##### Material provided #####
/-- A line test that has ended is neither due nor ordered. -/
theorem Mach.lineTest_ends {m : Mach} {k : Nat} (hlen : k < m.fbk.ch.length) (e : Env) (failed : Nat) :
    ((m.lineTest e k failed).fb k).test = (false, none) := by
  unfold Mach.lineTest
  extract_lets cmd m1 recent m3 m2
  have h1 : (m1.fb k).test = (false, none) := congrArg FbCh.test (Mach.fb_setFb_same hlen _)
  have h3 : (m3.fb k).test = (false, none) := Eq.trans (Mach.setFb_keeps FbCh.test fun _ => rfl) h1
  have h2 : (m2.fb k).test = (false, none) := by
    unfold m2
    clear_value m1 m3
    split
    · rw [Mach.fb_congr (Mach.tells_event _ _ _ _ _).fbk, Mach.fb_congr (m1.faultVerdict_fbk _ _ _), h1]
    · split
      · have h4 := (congrArg FbCh.test (Mach.fb_congr (m3.faultVerdict_fbk 4 k true) k)).trans h3
        rw [Mach.fbChanged, Mach.fb_congr (Mach.tells_fbTold _ _ _ _ _ _).fbk, Mach.fb_congr (Mach.sb_fbk _ _ _)]
        exact Eq.trans (Mach.setFb_keeps FbCh.test fun _ => rfl) h4
      · exact h3
  clear_value m2 cmd
  cases cmd with
  | some c => exact (congrArg FbCh.test (Mach.fb_congr (m2.tells_complete _ _ _ _ _ _).fbk k)).trans h2
  | none => exact h2

theorem execSsiLineTest_due {s : State} {k : Nat} (hk : k < 12) (hdue : (s.m.fb k).testDue = true) (f : Nat) :
    exec (.ssiLineTest k f) s = s.becomes (s.m.lineTest s.env k f) :=
  (State.onInst_eq s (decide_eq_true hk) _).trans (congrArg s.becomes (if_pos (by simp [hdue])))

end Sys2Proof.Machine
end

section
/-!
PROOFS. What happens at the supplies and at the encoder emulators, and with the channels all that happens in the feedback block.
-/
namespace Sys2Proof.Machine

/-! ### Supplies (R197, R198) -/

section
variable {m : Mach} {e : Env} {k : Nat}

theorem Mach.rd_supplyEvent {off : Nat} (h : fbReg off) (m : Mach) (e : Env) (mask : Nat) (budget set : Bool) :
    (m.supplyEvent e mask budget set).rd off = m.rd off := Mach.rd_event _ _ _ _ _ (fbReg_far h)

theorem fbReg_supSts : fbReg Reg.FBK_SUP_STS := by decide

theorem fbSts_ne_supSts (k : Nat) : Reg.FBK_CHc_STS k ≠ Reg.FBK_SUP_STS := by
  simp only [Reg.FBK_CHc_STS, Reg.FBK_SUP_STS]
  omega

/-- The flag of a supply in fault, as it reads once it is written. -/
theorem Mach.g_supFault_set (m : Mach) (k : Nat) (v : Bool) : (m.sb (.FBK_CHc_STS_sup_fault k) v).g (.FBK_CHc_STS_sup_fault k) = if v then 1 else 0 :=
  m.g_sb_same (f := .FBK_CHc_STS_sup_fault k) rfl (show 1 < 32 by decide) v

/-- A supply switched off by fault shows it, is not in tolerance and raises its bit. -/
theorem Mach.supplyOff_shows (hk : k < 12) (m : Mach) (e : Env) :
    (m.supplyOff e k).g (.FBK_CHc_STS_sup_fault k) = 1 ∧ (m.supplyOff e k).bit Reg.FBK_SUP_STS k = false
      ∧ (m.supplyOff e k).bit Reg.FBK_SUP_STS (16 + k) = true := by
  have hrd (m' : Mach) : ((m'.sb (.FBK_CHc_STS_sup_fault k) true).fbIrq 40).rd Reg.FBK_SUP_STS = m'.rd Reg.FBK_SUP_STS :=
    (Mach.rd_fbIrq _ fbReg_supSts 40).trans (m'.rd_sb_other (f := .FBK_CHc_STS_sup_fault k) (fbSts_ne_supSts k).symm true)
  unfold Mach.supplyOff
  rw [Mach.g_congr (f := .FBK_CHc_STS_sup_fault k) (Mach.rd_fbIrq _ (fbReg_ch hk).2 _), Mach.g_supFault_set, Mach.bit_congr (hrd _),
    Mach.bit_congr (hrd _)]
  refine ⟨rfl, Mach.bit_setBit_same _ _ (by omega) false, ?_⟩
  exact (Mach.bit_setBit_beside _ (by omega) (by omega) false).trans (Mach.bit_setBit_same m _ (by omega) true)

/-- A supply that is on again after a fault shows it and is in tolerance. -/
theorem Mach.supplyOn_shows (hk : k < 12) (m : Mach) (f : FbCh → FbCh) :
    (((m.sb (.FBK_CHc_STS_sup_fault k) false).setFb k f).supplySet k true).g (.FBK_CHc_STS_sup_fault k) = 0
      ∧ (((m.sb (.FBK_CHc_STS_sup_fault k) false).setFb k f).supplySet k true).bit Reg.FBK_SUP_STS k = true :=
  ⟨(Mach.g_setBit_other _ (g := .FBK_CHc_STS_sup_fault k) (fbSts_ne_supSts k) k true).trans (m.g_supFault_set k false),
    Mach.bit_setBit_same _ _ (by omega) true⟩

end

section
variable {s : State} {k n : Nat}

theorem execSupplyOverload_off (hk : k < 12) (hen : s.m.b (.FBK_CHc_CFG_sup_en k) = true) (hfault : s.m.b (.FBK_CHc_STS_sup_fault k) = false) :
    exec (.supplyOverload k) s = s.becomes ((s.m.supplyOff s.env k).supplyEvent s.env (2 ^ k) false true) :=
  (State.onInst_eq s (decide_eq_true hk) _).trans (congrArg s.becomes (if_pos (by simp [hen, hfault])))

theorem execSupplyRetry_on (hk : k < 12) (hen : s.m.b (.FBK_CHc_CFG_sup_en k) = true) (hfault : s.m.b (.FBK_CHc_STS_sup_fault k) = true)
    (hat : (s.m.fb k).supAt = some n) (ht : n + 250000000 ≤ s.env.powered) :
    exec (.supplyRetry k true) s = s.becomes ((((s.m.sb (.FBK_CHc_STS_sup_fault k) false).setFb k fun h => { h with supAt := none }).supplySet k
      true).supplyEvent s.env (2 ^ k) false false) := by
  refine (State.onInst_eq s (decide_eq_true hk) _).trans (congrArg s.becomes ?_)
  simp [hen, hfault, hat, ht]

theorem execSupplyRetry_early (hk : k < 12) (hat : (s.m.fb k).supAt = some n) (ht : s.env.powered < n + 250000000) (good : Bool) :
    exec (.supplyRetry k good) s = .next s := by
  refine (State.onInst_eq s (decide_eq_true hk) _).trans (congrArg s.becomes ?_)
  simp [hat, Nat.not_le.mpr ht]

/-- Above 7.5 W the budget's flag is set, whatever supplies it takes off. -/
theorem execSupplyBudget_shows {loads : List Nat} (h : 7500 < loads.sum) :
    ∃ t : State, exec (.supplyBudget loads) s = .next t ∧ t.m.g .FBK_SUP_STS_budget = 1 := by
  change ∃ t : State, execSupplyBudget loads s = .next t ∧ _
  unfold execSupplyBudget
  simp only [if_neg (Nat.not_le.mpr h)]
  refine ⟨_, State.act_eq s _, ?_⟩
  refine (Mach.g_congr (f := .FBK_SUP_STS_budget) (Mach.rd_supplyEvent fbReg_supSts _ _ _ _ _)).trans ?_
  exact (Mach.g_congr (f := .FBK_SUP_STS_budget) (Mach.rd_fbIrq _ fbReg_supSts _)).trans (Mach.g_sb_same _ rfl (by decide) true)

end

/-! ### Emulators (R193 to R196) -/

section
variable {m : Mach} {e : Env} {k : Nat}

/-- A backlog that is stored: the emulator keeps the rest, the backlog within its bound reads back, the other registers of the emulator stay, and
what left the module stays listed. -/
theorem Mach.setQueue_shows (hk : k < 4) (hlen : k < m.fbk.emu.length) (e : Env) (q : List EmuItem) :
    (m.setQueue e k q).emu k = { m.emu k with queue := queueCut 65535 q }
      ∧ (queueCounts q ≤ 65535 → (m.setQueue e k q).g (.FBK_EMUe_STS_backlog k) = queueCounts q)
      ∧ (m.setQueue e k q).rd (Reg.FBK_EMUe_POS k) = m.rd (Reg.FBK_EMUe_POS k) ∧ m.Adds (m.setQueue e k q) := by
  unfold Mach.setQueue
  extract_lets n q' m1
  have hpos : Reg.FBK_EMUe_POS k ≠ Reg.FBK_EMUe_STS k := by
    simp only [Reg.FBK_EMUe_POS, Reg.FBK_EMUe_STS]
    omega
  have hemu : m1.emu k = { m.emu k with queue := q' } := (Mach.emu_congr (Mach.s_fbk _ _ _) k).trans (Mach.emu_setEmu_same hlen _)
  have hsum : m1.g (.FBK_EMUe_STS_backlog k) = min n 65535 :=
    (Mach.g_s_same _ (f := .FBK_EMUe_STS_backlog k) (Nat.zero_le _) (show 15 < 32 by decide) _).trans
      (Nat.mod_eq_of_lt (Nat.lt_of_le_of_lt (Nat.min_le_right _ _) (show 65535 < 2 ^ 16 by decide)))
  have hrd : m1.rd (Reg.FBK_EMUe_POS k) = m.rd (Reg.FBK_EMUe_POS k) := Mach.rd_s_other _ hpos _
  have hadds : m.Adds m1 := .of_eq rfl
  clear_value m1
  split
  · next h =>
    refine ⟨?_, fun hle => absurd hle (Nat.not_le.mpr h), ?_, hadds.trans ((Mach.Adds.of_eq (m1.sb_out _ _)).trans (Mach.adds_fbTold _ _ _ _ _ _))⟩
    · rw [Mach.emu_congr (Mach.tells_fbTold _ _ _ _ _ _).fbk, Mach.emu_congr (Mach.sb_fbk _ _ _), hemu]
    · rw [Mach.rd_fbTold _ (fbReg_emu hk).2, Mach.rd_sb_other _ hpos, hrd]
  · next h => exact ⟨hemu, fun hle => hsum.trans (Nat.min_eq_left hle), hrd, hadds⟩

/-- Z moving or not leaves the other parts of an emulator, and every register. -/
theorem Mach.emuZ_keeps (m : Mach) (k : Nat) (v : Bool) :
    ((m.emuZ k v).emu k).lastOut = (m.emu k).lastOut ∧ (m.emuZ k v).fbk.emu.length = m.fbk.emu.length ∧ (m.emuZ k v).regs = m.regs := by
  unfold Mach.emuZ
  split
  · exact ⟨rfl, rfl, rfl⟩
  · rw [Mach.emu_congr (Mach.emit_fbk _ _ _ _ _)]
    exact ⟨Mach.setEmu_keeps Emu.lastOut fun _ => rfl, Mach.setEmu_emu_length _, rfl⟩

theorem Mach.emuZ_rises (h : (m.emu k).z = false) : m.emuZ k true = (m.setEmu k fun u => { u with z := true }).emit "EMU_Z" k 1 :=
  if_neg (by simp [h])

theorem ofInt_succ (n : Nat) : ofInt 32 ((n : Int) + 1) = (n + 1) % 2 ^ 32 := by
  unfold ofInt
  omega

/-- A count that goes out forward dates the emulator's newest count and moves its position by one. -/
theorem Mach.emuStep_shows (hlen : k < m.fbk.emu.length) (hinv : m.b (.FBK_EMUe_CFG_invert k) = false) (e : Env) :
    ((m.emuStep e k 1).emu k).lastOut = some e.powered ∧ (m.emuStep e k 1).fbk.emu.length = m.fbk.emu.length
      ∧ (m.emuStep e k 1).g (.FBK_EMUe_POS_pos k) = (m.g (.FBK_EMUe_POS_pos k) + 1) % 2 ^ 32 := by
  unfold Mach.emuStep
  rw [hinv, if_neg Bool.false_ne_true]
  extract_lets d' st pos m1 zp
  have hemu : (m1.emu k).lastOut = some e.powered := by
    unfold m1
    rw [Mach.emu_congr (Mach.emit_fbk _ _ _ _ _), Mach.emu_congr (Mach.s_fbk _ _ _), Mach.emu_setEmu_same hlen]
  have hemus : m1.fbk.emu.length = m.fbk.emu.length := upd_length _ _ _
  have hpos : m1.g (.FBK_EMUe_POS_pos k) = (m.g (.FBK_EMUe_POS_pos k) + 1) % 2 ^ 32 := by
    refine (Mach.g_s_same (m.setEmu k _) (f := .FBK_EMUe_POS_pos k) (Nat.zero_le _) (show 31 < 32 by decide) pos).trans ?_
    rw [show pos = _ from ofInt_succ _, show fldWidth (.FBK_EMUe_POS_pos k) = 32 from rfl, Nat.mod_mod]
  clear_value m1
  obtain ⟨hlast, hkept, hregs⟩ := m1.emuZ_keeps k (zp != 0 && toSigned 32 pos % (zp : Int) == 0 && st == 2)
  exact ⟨hlast.trans hemu, hkept.trans hemus, (Mach.g_regs hregs _).trans hpos⟩

section
variable (hen : m.b (.FBK_EMUe_CFG_en k) = true) (hheld : m.emuHeld k = false) {q : List EmuItem}
include hen hheld

theorem Mach.emuOutput_index (hq : (m.emu k).queue = .index :: q) : m.emuOutput e k = (m.emuZ k true).setQueue e k q := by
  simp [Mach.emuOutput, hen, hheld, hq]

theorem Mach.emuOutput_count {n : Int} (hq : (m.emu k).queue = .counts n :: q) (hn : 0 < n) (hready : m.emuReady e k = true) :
    m.emuOutput e k = (m.emuStep e k 1).setQueue e k (if n.natAbs ≤ 1 then q else .counts (n - 1) :: q) := by
  simp [Mach.emuOutput, hen, hheld, hq, hready, Int.not_lt.mpr (Int.le_of_lt hn)]

/-- No count goes out within 25 TIME cycles of the newest one. -/
theorem Mach.emuOutput_spaced {n : Int} (hq : (m.emu k).queue = .counts n :: q) {u : Nat} (hu : (m.emu k).lastOut = some u)
    (ht : e.powered < u + 25) : m.emuOutput e k = m := by
  have hready : m.emuReady e k = false := by
    simp only [Mach.emuReady, hu, decide_eq_false_iff_not]
    omega
  simp [Mach.emuOutput, hen, hheld, hq, hready]

end

end

theorem execEmuCountOutput_eq {s : State} {k : Nat} (hk : k < 4) : exec (.emuCountOutput k) s = s.becomes (s.m.emuOutput s.env k) :=
  State.onInst_eq s (decide_eq_true hk) _

/-! ### What each happening shows -/

section
variable {s : State} {k : Nat}

theorem execFbkLineChange_eq (hk : k < 12) (a b z : Bool) (na nb nz : Nat) :
    exec (.fbkLineChange k a b z na nb nz) s = s.becomes (s.m.lineChange s.env k a b z na nb nz) := State.onInst_eq s (decide_eq_true hk) _

section
variable (hk : k < 12) (hlen : s.m.fbk.ch.length = 12) (hen : s.m.b (.FBK_CHc_CFG_en k) = true) (hinv : s.m.b (.FBK_CHc_CFG_invert k) = false)
  (ha : (s.m.fb k).a = false) (hb : (s.m.fb k).b = false) (hz : (s.m.fb k).z = false) {n : Nat} (hn : s.m.g (.FBK_CHc_CFG_filt k) + 4 ≤ n)
include hk hen ha hb hz hn

include hlen hinv in
/-- In INC mode an edge of A counts and dates the speed's last edge. -/
theorem execFbkLineChange_counts (hmode : s.m.g (.FBK_CHc_CFG_mode k) = 0) :
    ∃ t : State, exec (.fbkLineChange k true false false n (2 * n) (2 * n)) s = .next t ∧ t.env = s.env
      ∧ (t.m.fb k).count = move48 (s.m.fb k).count 1 ∧ (t.m.fb k).a = true ∧ (t.m.fb k).lastT = (s.env.time.before n).toNs := by
  have hx := execFbkLineChange_eq (s := s) hk true false false n (2 * n) (2 * n)
  rw [Mach.lineChange_rise ha hb hz hn, Mach.lineAct_inc ha hb hz hen hmode] at hx
  obtain ⟨hcount, hup, ht, -⟩ := Mach.fbCount_shows (m := s.m.fbLines k true false false) (e := s.env) (by rwa [Mach.fbLines_ch_length, hlen]) hinv
    (s.env.time.before n).toNs 1
  have hfb : (s.m.fbLines k true false false).fb k = { s.m.fb k with a := true, b := false, z := false } := Mach.fb_setFb_same (hlen ▸ hk) _
  rw [hfb] at hcount hup
  exact ⟨_, hx, rfl, hcount, hup, ht⟩

/-- In INC mode a pair of changes counts as a sequence error only. -/
theorem execFbkLineChange_pair (hmode : s.m.g (.FBK_CHc_CFG_mode k) = 0) :
    ∃ t : State, exec (.fbkLineChange k true true false n n (2 * n)) s = .next t ∧ (t.m.fb k).count = (s.m.fb k).count
      ∧ (t.m.fb k).lastT = (s.m.fb k).lastT ∧ t.m.g (.FBK_CHc_STS_seq_flag k) = 1
      ∧ t.m.g (.FBK_CHc_CNT_seq_err k) = min 255 (s.m.g (.FBK_CHc_CNT_seq_err k) + 1) := by
  have hx := execFbkLineChange_eq (s := s) hk true true false n n (2 * n)
  rw [Mach.lineChange_pair ha hb hz hmode hn, Mach.lineAct_pair ha hb hz hen hmode] at hx
  obtain ⟨hflag, hcnt⟩ := (s.m.fbLines k true true false).seqErr_shows k
  refine ⟨_, hx, ?_, ?_, hflag, hcnt⟩
  · dsimp only
    rw [Mach.fb_congr (Mach.tells_seqErr _ k).fbk]
    exact Mach.setFb_keeps FbCh.count fun _ => rfl
  · dsimp only
    rw [Mach.fb_congr (Mach.tells_seqErr _ k).fbk]
    exact Mach.setFb_keeps FbCh.lastT fun _ => rfl

include hlen hinv in
/-- In PULSE mode an edge of A with B low counts down, without a sequence error. -/
theorem execFbkLineChange_pulse (hmode : s.m.g (.FBK_CHc_CFG_mode k) = 3) :
    ∃ t : State, exec (.fbkLineChange k true false false n (2 * n) (2 * n)) s = .next t
      ∧ (t.m.fb k).count = move48 (s.m.fb k).count (-1) ∧ t.m.rd (Reg.FBK_CHc_CNT k) = s.m.rd (Reg.FBK_CHc_CNT k) := by
  have hx := execFbkLineChange_eq (s := s) hk true false false n (2 * n) (2 * n)
  rw [Mach.lineChange_rise ha hb hz hn, Mach.lineAct_pulse ha hz hen hmode] at hx
  obtain ⟨hcount, -, -, hrd⟩ := Mach.fbCount_shows (m := s.m.fbLines k true false false) (e := s.env) (by rwa [Mach.fbLines_ch_length, hlen]) hinv
    (s.env.time.before n).toNs (-1)
  have hkept : ((s.m.fbLines k true false false).fb k).count = (s.m.fb k).count := Mach.setFb_keeps FbCh.count fun _ => rfl
  have hcnt : Reg.FBK_CHc_CFG 0 ≤ Reg.FBK_CHc_CNT k ∧ Reg.FBK_CHc_CNT k < Reg.FBK_EMUe_CFG 0 := by
    simp only [Reg.FBK_CHc_CFG, Reg.FBK_CHc_CNT, Reg.FBK_EMUe_CFG]
    omega
  rw [hkept] at hcount
  exact ⟨_, hx, hcount, hrd _ hcnt.1 hcnt.2⟩

end

/-- A channel that is enabled keeps its count, stands still and is not isolated. -/
theorem execFbkChEnable_shows {v : Word} {m1 : Mach} (hk : k < 12) (hoff : s.m.b (.FBK_CHc_CFG_en k) = false) (hv : v.toNat % 2 = 1)
    (hcon : s.m.fbUnconnected k = false) (h1 : m1 = (s.m.hostPut s.env.locked (!s.env.locked) (Reg.FBK_CHc_CFG k) v).supplySync s.env k s.m)
    (hcheck : m1.fbCheck k = none) (hlen : s.m.fbk.ch.length = 12) :
    ∃ t : State, exec (.fbkChEnable k v) s = .next t ∧ (t.m.fb k).still = true ∧ (t.m.fb k).speed = 0 ∧ (t.m.fb k).count = (s.m.fb k).count
      ∧ t.m.g (.FBK_CHc_STS_isolated k) = 0 := by
  obtain ⟨hcount, hch⟩ := (s.m.hostPut s.env.locked (!s.env.locked) (Reg.FBK_CHc_CFG k) v).supplySync_keeps s.env k s.m
  have hput := (s.m.tells_hostPut s.env.locked (!s.env.locked) (Reg.FBK_CHc_CFG k) v).fbk
  rw [← h1, hput, hlen] at hch
  rw [← h1, Mach.fb_congr hput] at hcount
  obtain ⟨hstill, hspeed, hkept, hiso⟩ := Mach.fbStart_shows hk (m := m1) (hch ▸ hk)
  exact ⟨_, execFbkChEnable_starts hk hoff hv hcon h1 hcheck, hstill, hspeed, hkept.trans hcount, hiso⟩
#####
■ Work order ■
Please, from the entries above, set down exactly the lines from the one containing "unfold ofInt" through the one containing "k 1).g (.FBK_EMUe_POS_pos", and only those.

■ Problem solution ■
  unfold ofInt
  omega

/-- A count that goes out forward dates the emulator's newest count and moves its position by one. -/
theorem Mach.emuStep_shows (hlen : k < m.fbk.emu.length) (hinv : m.b (.FBK_EMUe_CFG_invert k) = false) (e : Env) :
    ((m.emuStep e k 1).emu k).lastOut = some e.powered ∧ (m.emuStep e k 1).fbk.emu.length = m.fbk.emu.length
      ∧ (m.emuStep e k 1).g (.FBK_EMUe_POS_pos k) = (m.g (.FBK_EMUe_POS_pos k) + 1) % 2 ^ 32 := by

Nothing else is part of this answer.